Thompson suggested costs are generally distributed around $70/ton for coal sites and about $85 to $90/ton for combined cycle natural gas. “The big variation on coal and gas plants is going to be how far you have to transport it,” he noted. “If the government is paying $85 in these tax codes, and your costs are $80, $85, $90, or $95, or $100, that’s probably close enough that you can afford to do it.”
Still, CCS may not be suitable for all fossil fuel generation, Thompson noted. “It’s helpful to think of coal plants in three buckets. There are plants that are going to close in the next five, or six, or seven years. Those aren’t good candidates for carbon capture,” he said. Better candidates would be plants slated to close in the late 2030s or 2040s, and by the 2040s, coal and gas plants may have no option but to consider CCS, he suggested.
Carbon capture’s impact on plant performance has also been a concern. A significant issue pertains to the reduction in net power output (derate) due to the large parasitic steam and power loads required for appreciable levels of carbon capture. According to the DOE, post-combustion capture has been shown to reduce the net plant efficiency of an equivalent plant without capture by 20% or more. And, along with cost and performance concerns, frequently cited traditional impediments to plant retrofits include projected plant downtime during construction, plant layout and footprint restrictions, reuse of equipment or resources, and permitting requirements. However, Thompson suggested that the CCS tradeoff, if leveraged with a tax credit, may be justified. “In many models we’ve seen, when you have 45Q and you add CCS to your plant, your plant actually ends up dispatching more,” he said.
Ultimately, Thompson is optimistic that more CCS deployments in the power sector will furnish the industry with crucial carbon management experience. For now, no silver bullet has emerged that could address decarbonization while maintaining the power sector’s crucial mission of providing reliable and affordable power, he noted. “A lot of people understand the complexity and magnitude of trying to scale up wind and solar facilities, the amount of transmission, and the amount of land,” it will take to replace existing generation, he noted. “This is one of the most difficult transitions.”

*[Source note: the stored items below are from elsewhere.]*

/-- Bytes that wait for the link of region `n`'s die (R25): line frames that its regions' pipelines have not taken, and what is held
for an entry of either region. [DESIGN CHOICE: log 183, 207] -/
def linkBytes (s : State) (n : Nat) : Nat :=
  let die := n / 2
  let queued := [2 * die, 2 * die + 1].foldl (fun a r =>
    (pkt s r).prs.inq.foldl (fun a e => (e.2.filter (fun p => decide (p.src = 1))).foldl (fun a p => a + p.bytes.length) a) a) 0
  (s.pth.hold.filter (fun h => decide (h.1 / 2 = die))).foldl (fun a h => a + h.2.size) queued

/-- Count a discard by PTH with its disposition code (R216). -/
def pthDiscard (s : State) (code : Nat) : State := discard s (F.PTH_DISC_count (code - 0x60)) code

/-- What becomes of a frame at the head of its region's link queue: discarded (R23; none crosses while the control region is reset,
R457), dropped because the holding area is full
(R25), held for an entry (R416), or passed on by `k`. -/
def overLink (s : State) (n : Nat) (x : LinkItem) (k : State → State) : State :=
  if linkClosed s n || isolated s 5 then linkLost (linkDiscard s n) x 0
  else if 8 * 2 ^ 20 < linkBytes s n + x.size then linkLost (pthDiscard s 0x62) x 0x62
  else if regionEntering s n then { s with pth := { s.pth with hold := s.pth.hold ++ [(n, x)] } }
  else k s

/-- A frame of region `r` reaches queue `q` of region `n` over the line die (R22). [DESIGN CHOICE: log 184] -/
def enqueueAcross (s : State) (r n q : Nat) (f : QFrame) (bs : List Byte) : State :=
  overLink s n (.cross r q f bs) (fun s => enqueueFor s n q f bs 2)

/-- Discard the traffic held for region `n` (R23; in an entry from E5 on, R416). -/
def dropHeld (s : State) (n : Nat) : State :=
  let mine := s.pth.hold.filter (fun e => decide (e.1 = n))
  let s := { s with pth := { s.pth with hold := s.pth.hold.filter (fun e => decide (e.1 ≠ n)) } }
  mine.foldl (fun s e => linkLost (linkDiscard s n) e.2 0) s

/-! ### Eligibility and selection (R305 to R307) -/

/-- Whether the head frame of a queue under a port root is held by the peer (R307). -/
def pfcHeld (s : State) (n : Nat) (root : SNode) (f : QFrame) : Bool :=
  if root.kind = 0 then
    let l := root.target % 32
    let p := get s (F.CMC_PORT_STATUS_peer_paused n l)
    let m := get s (F.CMC_PORT_FC_mode n l)
    if m = 1 then bit p 0 else if m = 2 then bit p (bits (get s (F.TMG_PFC_MAP_map n l)) (3 * f.cls) 3) else false
  else false

/-- What the selection under one root needs to know: region, root, queues not to serve, whether data below tier 0 counts as
served (for read-ahead, R333). -/
structure PickEnv where
  n : Nat
  root : SNode
  blocked : List Nat
  ahead : Bool
  deriving DecidableEq, Repr

/-- The head frame of a queue if the queue is eligible (R305). [DEDUCED: log 91] -/
def queueHead (s : State) (e : PickEnv) (q : Nat) (x : SQueue) : Option QFrame :=
  match queueOf s e.n q with
  | [] => none
  | f :: _ =>
    if !e.blocked.contains q && x.en && (e.ahead || inTier0 s e.n f) &&
       (!x.shaped || shaperOpen s e.n q q) && !pfcHeld s e.n e.root f then some f else none

/-- What the choice of a weighted node changes: its current child, the deficits of its children, and whether the child's turn lies in
the node's next round (R305, R315). -/
structure Turn where
  node : Nat
  child : Nat
  deficits : Tab Int
  late : Bool
  deriving DecidableEq, Repr

/-- A child that can be served: key (node m at m, queue q at 4,096 + q), the weight of its next turn and that of its turns in later
rounds, whether its next turn is in a later round, rank, length of the frame its subtree delivers next, the queue it comes from, and
what the choices on its way change. -/
structure Cand where
  key : Nat
  weight : Nat
  next : Nat
  late : Bool
  rank : Nat
  len : Nat
  q : Nat
  upd : List Turn
  deriving DecidableEq, Repr

/-- A candidate in its node's next round (R315). -/
def Cand.later (c : Cand) : Cand := { c with weight := c.next, late := true }

/-- Deficit round robin from candidate to candidate (R305): the one served, and the deficits. [DEDUCED: log 91] -/
def drr (fuel : Nat) (fresh : Bool) (l : List Cand) (d : Tab Int) : Option (Cand × Tab Int) :=
  match fuel, l with
  | 0, _ => none
  | _, [] => none
  | fuel + 1, c :: rest =>
    let v := Tab.getD d c.key 0 + (if fresh then ((64 * c.weight : Nat) : Int) else 0)
    let d := Tab.set d c.key v
    if (c.len : Int) ≤ v then some (c, d) else drr fuel true (rest ++ [c.later]) d

/-- The candidates of a weighted node in turn order (R305): those of its round from the current child on, then those of the next. -/
def turnOrder (cur : Option Nat) (l : List Cand) : Bool × List Cand :=
  match cur with
  | none => (true, l.map Cand.later)
  | some k =>
    let now := l.any (fun c => decide (c.key = k))
    let left := fun (c : Cand) => decide (k < c.key) || decide (c.key = k)
    (!now, l.filter left ++ (l.filter (fun c => !left c)).map Cand.later)

/-- The lowest rank among candidates. [DEDUCED: log 91] -/
def lowestRank (l : List Cand) : Option Cand :=
  match l with
  | [] => none
  | c :: rest => match lowestRank rest with
    | some b => if b.rank < c.rank then some b else some c
    | none => some c

/-- The choice of node `m` between its candidates (R305). -/
def choose (s : State) (n m : Nat) (x : SNode) (l : List Cand) : Option Cand :=
  if x.weighted then
    let (fresh, l') := turnOrder (Tab.find (pkt s n).tmg.cur m) l
    (drr (300 * (l.length + 1)) fresh l' (pkt s n).tmg.deficit).map
      (fun (c, d) => { c with upd := c.upd ++ [⟨m, c.key, d.filter (fun e => l.any (fun c => decide (c.key = e.1))), c.late⟩] })
  else lowestRank l

/-- What node `m` would deliver next, if it is eligible (R305). [DEDUCED: log 91] -/
def pick (s : State) (e : PickEnv) (m fuel : Nat) : Option Cand :=
  match fuel with
  | 0 => none
  | fuel + 1 =>
    match snode s e.n m with
    | none => none
    | some x =>
      let open_ := match x.shaper with
        | some i => shaperOpen s e.n i (16384 + m)
        | none => true
      if !open_ then none
      else
        let weight := fun (key w : Nat) => match Tab.find (pkt s e.n).tmg.oldW key with
          | some (_, old) => old
          | none => w
        let ns := (treeNodes s e.n).filterMap (fun c =>
          if c.2.parent = some m then
            (pick s e c.1 fuel).map (fun k =>
              { k with key := c.1, weight := weight c.1 c.2.weight, next := c.2.weight, late := false, rank := c.2.rank })
          else none)
        let qs := (treeQueues s e.n).filterMap (fun c =>
          if c.2.parent = m then
            (queueHead s e c.1 c.2).map (fun f => (⟨4096 + c.1, weight (4096 + c.1) c.2.weight, c.2.weight, false, c.2.rank, f.len, c.1, []⟩ : Cand))
          else none)
        choose s e.n m x (ns ++ qs)

/-- The frame that root `m` selects (R305). -/
def pickRoot (s : State) (e : PickEnv) (m : Nat) : Option Cand := pick s e m 5

/-- Whether no queue below child `key` holds a frame: one whose data is in tier 0 (R305, R333), or with `ahead`, in any tier. -/
def childEmpty (s : State) (n key : Nat) (ahead : Bool) : Bool :=
  let holds := fun (l : List QFrame) => l.any (fun f => ahead || inTier0 s n f)
  if 4096 ≤ key then !holds (queueOf s n (key - 4096))
  else !(pkt s n).tmg.queues.any (fun e => (aboveQueue s n e.1).contains key && holds e.2)

/-- Children that hold no frame have no deficit (R305), and a node that holds none has no round under way (R315). -/
def emptied (s : State) (n : Nat) (ahead : Bool) : State :=
  modTmg s n (fun t => { t with
    deficit := t.deficit.filter (fun e => !childEmpty s n e.1 ahead)
    oldW := t.oldW.filter (fun e => !childEmpty s n e.2.1 ahead) })

/-- Take the frame a root has selected (R305): off its queue, its length off the deficits on its way, every meter on the
path charged. -/
def takeFrame (s : State) (e : PickEnv) (c : Cand) : State × Option QFrame :=
  match queueOf s e.n c.q with
  | [] => (s, none)
  | f :: rest =>
    let s := setQueue s e.n c.q rest
    let s := c.upd.foldl (fun s u =>
      let v := Tab.getD u.deficits u.child 0 - (f.len : Int)
      modTmg s e.n (fun t => { t with
        cur := Tab.set t.cur u.node u.child
        oldW := if u.late then t.oldW.filter (fun w => decide (w.2.1 ≠ u.node)) else t.oldW
        deficit := Tab.set (u.deficits.foldl (fun d x => Tab.set d x.1 x.2) t.deficit) u.child v })) s
    let s := emptied s e.n e.ahead
    let fcs_ := decide (e.root.kind = 0)
    let shaped := match squeue s e.n c.q with
      | some x => x.shaped
      | none => false
    let s := if shaped then chargeShaper s e.n c.q c.q f.len fcs_ else s
    let s := (aboveQueue s e.n c.q).foldl (fun s m => match snode s e.n m with
      | some x => (match x.shaper with
        | some i => chargeShaper s e.n i (16384 + m) f.len fcs_
        | none => s)
      | none => s) s
    (monOut s e.n 0x22 (tmgIds s e.n c.q) f.len, some f)

/-- A frame whose buffer is poisoned is dropped when it is read (R338). -/
def poisonDrop (s : State) (n : Nat) (f : QFrame) : State :=
  let bs := (bufBytes s n f.bid).take f.len
  greyOf (frameLost (bpmDrop (relEntry s n f) n f.q 0x41) n f.ing (f.ts && !f.copy) f.tx f.meta_ f.q 0x41 bs)
    (F.BPM_EVENT_poison n) [(2, f.q)]

/-- Whether a buffer is poisoned. -/
def isPoisoned (s : State) (n b : Nat) : Bool := match bufOf s n b with
  | some x => x.poison
  | none => false

/-- Empty a queue: its frames are discarded with TMG_FLUSH and their buffers freed (R74, R315), and no deficit is left (R305). -/
def flushQueue (s : State) (n q : Nat) : State :=
  let l := queueOf s n q
  if l.isEmpty then s
  else
    let s := l.foldl (fun s f =>
      let bs := bufBytes s n f.bid
      frameLost (tmgDiscard (relEntry s n f) n q 0x33) n f.ing (f.ts && !f.copy) f.tx f.meta_ q 0x33 bs) (setQueue s n q [])
    raiseAt (emptied s n false) (F.TMG_EVENT_flush n) .grey q (tmgIds s n q) 0

/-! ### The commands -/

/-- The waiting requests in the order in which the arbiter of tier 0 grants them in a contested clock (R330): from the requester after the
one it served first in the last one on, each requester's own in their order. -/
def arbiterOrder (l : List RetryReq) (last : Nat) : List RetryReq :=
  (List.range 4).flatMap (fun i => l.filter (fun r => decide (r.who = (last + 1 + i) % 4)))

/-- One clock in which every waiting request of region `n` asks again (R330). -/
def retryClock (s : State) (n : Nat) : State :=
  let l := (pkt s n).bpm.retry
  let contested := decide (poolFree s n 0 < l.foldl (fun k r => k + cellsOf r.bytes.length) 0)
  let order := if contested then arbiterOrder l (pkt s n).bpm.served else l
  let s := modBpm s n (fun p => { p with retry := [] })
  let (s, first) := order.foldl (fun (a : State × Option Nat) r =>
    let t := match r.inject with
      | some (pipe, o) => injectTo a.1 n pipe o r.frame.tx r.bytes (some r.since)
      | none => allocTo a.1 n r.queue r.frame r.bytes (some r.since) r.who
    let made := fun (s : State) => (pkt s n).bpm.nextBid
    (t, a.2.orElse (fun _ => if made a.1 < made t then some r.who else none))) (s, none)
  match first with
  | some w => if contested then modBpm s n (fun p => { p with served := w }) else s
  | none => s

/-- ALLOC_RETRY (R330): a cycle in which the requests that received EMPTY ask again; past its retry_ns a frame is dropped. -/
def execAllocRetry (n : PktRegion) (s : State) : Host.Outcome State Fault Refusal :=
  finish s (if regionStopped s n.val then s else retryClock s n.val)

/-- METER_REFILL (R309, R311): `policer` false for a shaper. -/
def execMeterRefill (n : PktRegion) (policer : Bool) (i : Fin 65536) (s : State) : Host.Outcome State Fault Refusal :=
  finish s (refill s n.val (if policer then 65536 + i.val else i.val))

/-- WHEEL_RELEASE (R312): `node` false for a queue. -/
def execWheelRelease (n : PktRegion) (node : Bool) (i : Fin 16384) (s : State) : Host.Outcome State Fault Refusal :=
  finish s (offWheel s n.val (if node then 16384 + i.val else i.val))

/-- The frame of queue `q` that the promotion engine reads next: what a resend of the queue's retained frames waits for, or the first
frame of the queue that lies below tier 0 and has been asked for by a read-ahead, or that keeps a port or host queue's head short (R333). -/
def nextPromotion (s : State) (n q : Nat) : Option Nat :=
  let l := queueOf s n q
  let low := fun b => (bufOf s n b).any (fun x => x.low.isSome)
  match (pkt s n).bpm.want.find? (fun w => decide (w.2.2.1 = q) && low w.2.2.2 && !l.any (fun f => decide (f.bid = w.2.2.2))) with
  | some w => some w.2.2.2
  | none => (l.find? (fun f => !inTier0 s n f)).bind (fun f =>
      let asked := (pkt s n).bpm.want.any (fun w => decide (w.2.2.2 = f.bid))
      let short := match rootOf s n q with
        | some (_, x) => decide (x.kind ≠ 1) &&
          (decide (headBytes s n l < (profOf s n (queueOwner s n q)).2.1) || decide (l.head? = some f))
        | none => false
      if asked || short then some f.bid else none)

/-- A promotion of buffer `b` to queue `q` has been read (R333): the buffer comes up where cells are free. One that is poisoned completes without
data, and the frame is dropped (R338, R340). -/
def promotionDone (s : State) (n q b : Nat) : State :=
  let done := fun (s : State) => modBpm s n (fun p => { p with want := p.want.filter (fun w => decide (w.2.2.2 ≠ b)) })
  if isPoisoned s n b then
    let l := queueOf s n q
    let s := done (setQueue s n q (l.filter (fun f => decide (f.bid ≠ b))))
    emptied ((l.filter (fun f => decide (f.bid = b))).foldl (fun s f => poisonDrop s n f) s) n false
  else
    let t := promote s n b
    if (bufOf t n b).any (fun x => x.cell.isSome) then done t else t

/-- PROMOTION_DONE (R333): the next promotion of the queue completes. -/
def execPromotionDone (n : PktRegion) (q : Fin 16384) (s : State) : Host.Outcome State Fault Refusal :=
  finish s (match nextPromotion s n.val q.val with
    | some b => if regionStopped s n.val then s else promotionDone (worked s n.val) n.val q.val b
    | none => s)
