/-- The end of a pass that recirculates (R289, R290): `p` as it stands there, metadata and class set. -/
def recircEnd (s : State) (n : Nat) (p : PPkt) (a : Nat) : State × Option Nat :=
  if p.pass = 3 then toSlow s n p 0x15 false
  else if p.bytes.length < actStrip a + 14 then (prsDrop s n p 0x17, none)
  else (recirculate s n p { p with pass := p.pass + 1, bytes := p.bytes.drop (actStrip a), node := some (actNode a) }, none)

/-! ### A pass (R273) -/

/-- Deliver a packet to its queue (R286, R287); the buffer in which it lies there, where that is in this region.
[DEDUCED, DESIGN CHOICE: log 147, 184] -/
def deliverPkt (s : State) (n : Nat) (p : PPkt) (g : Nat) : State × Option Nat :=
  let r := g / 16384
  let f : QFrame := {
    bid := 0, len := p.bytes.length, ing := p.ing, src := p.src, sid := p.sid, cls := p.cls, meta_ := p.meta_, ts := p.ts,
    errored := p.errored, tx := p.tx }
  if !inMap s g p.tag then (greyOf (prsDrop s n p 0x18) (F.PRS_EVENT_bad_dest n) (prsIds n p), none)
  else
    let s := monOut (passDone s n p) n 0x21 (prsIds n p) p.bytes.length
    if r ≠ n then
      let s := match p.buf with
        | some b => relQ s n b
        | none => s
      (enqueueAcross s n r (g % 16384) f p.bytes, none)
    else
      let before := (queueOf s n (g % 16384)).length
      let s := match p.buf with
        | some b => enqueueOwned s n (g % 16384) f p.bytes b
        | none => enqueue s n (g % 16384) f p.bytes
      let l := queueOf s n (g % 16384)
      (s, if before < l.length then l.getLast?.map (fun f => f.bid) else none)

/-- A packet that POL does not pass is dropped (R310). -/
def policeDrop (s : State) (n : Nat) (p : PPkt) : State :=
  let s := match p.buf with
    | some b => relQ s n b
    | none => s
  frameLost (passDone s n p) n p.ing p.ts p.tx p.meta_ 0 0x30 p.bytes

/-- Apply the action found (R286 to R290): `byDefault` for a default action, `others` the copies of other hits. [DEDUCED: log 147] -/
def applyAction (s : State) (n : Nat) (p : PPkt) (a : Nat) (byDefault : Bool) (others : List Copy) : State :=
  let ids := prsIds n p
  let s := polCount (monIn s n 0x23 ids p.bytes.length) n a p.bytes.length
  if actPrim a = 0 then
    let code := if byDefault then 0x10 else if actDcode a = 0 then 0x11 else actDcode a
    endWithCopies s n p others (fun s => (prsDrop s n p code, none))
  else
    let p := { p with
      cls := if actClsV a then actCls a else p.cls
      ts := p.ts || actTs a
      meta_ := if actMetaV a then actMeta a else p.meta_ }
    let copies := copyOf a true ++ others
    let (s, conf) := police s n a p.bytes.length ids
    let s := whenB conf (fun s => monOut s n 0x23 ids p.bytes.length) s
    if !conf then endWithCopies s n p copies (fun s => (policeDrop s n p, none))
    else if actRecirc a then endWithCopies s n p copies (fun s => recircEnd s n p a)
    else if actPrim a = 2 && !actDestV a then endWithCopies s n p others (fun s => toSlow s n p (actReason a) true)
    else endWithCopies s n p copies (fun s => deliverPkt s n p (actQueue a))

How CCS will pan out as new technologies emerge on the power landscape to competitively offset fossil fuels remains unclear, he acknowledged, but market signals from incentives and regulations may encourage future advancements. “That means incumbent technologies like amines will be driven toward better solvents and better integration. When you have a better solvent, you can shrink the tower absorber, and when you shrink the absorber, you shrink the capital costs. And when you have better integration, you get more efficiency that allows you to shrink the footprint, which in turn drives reductions in price.”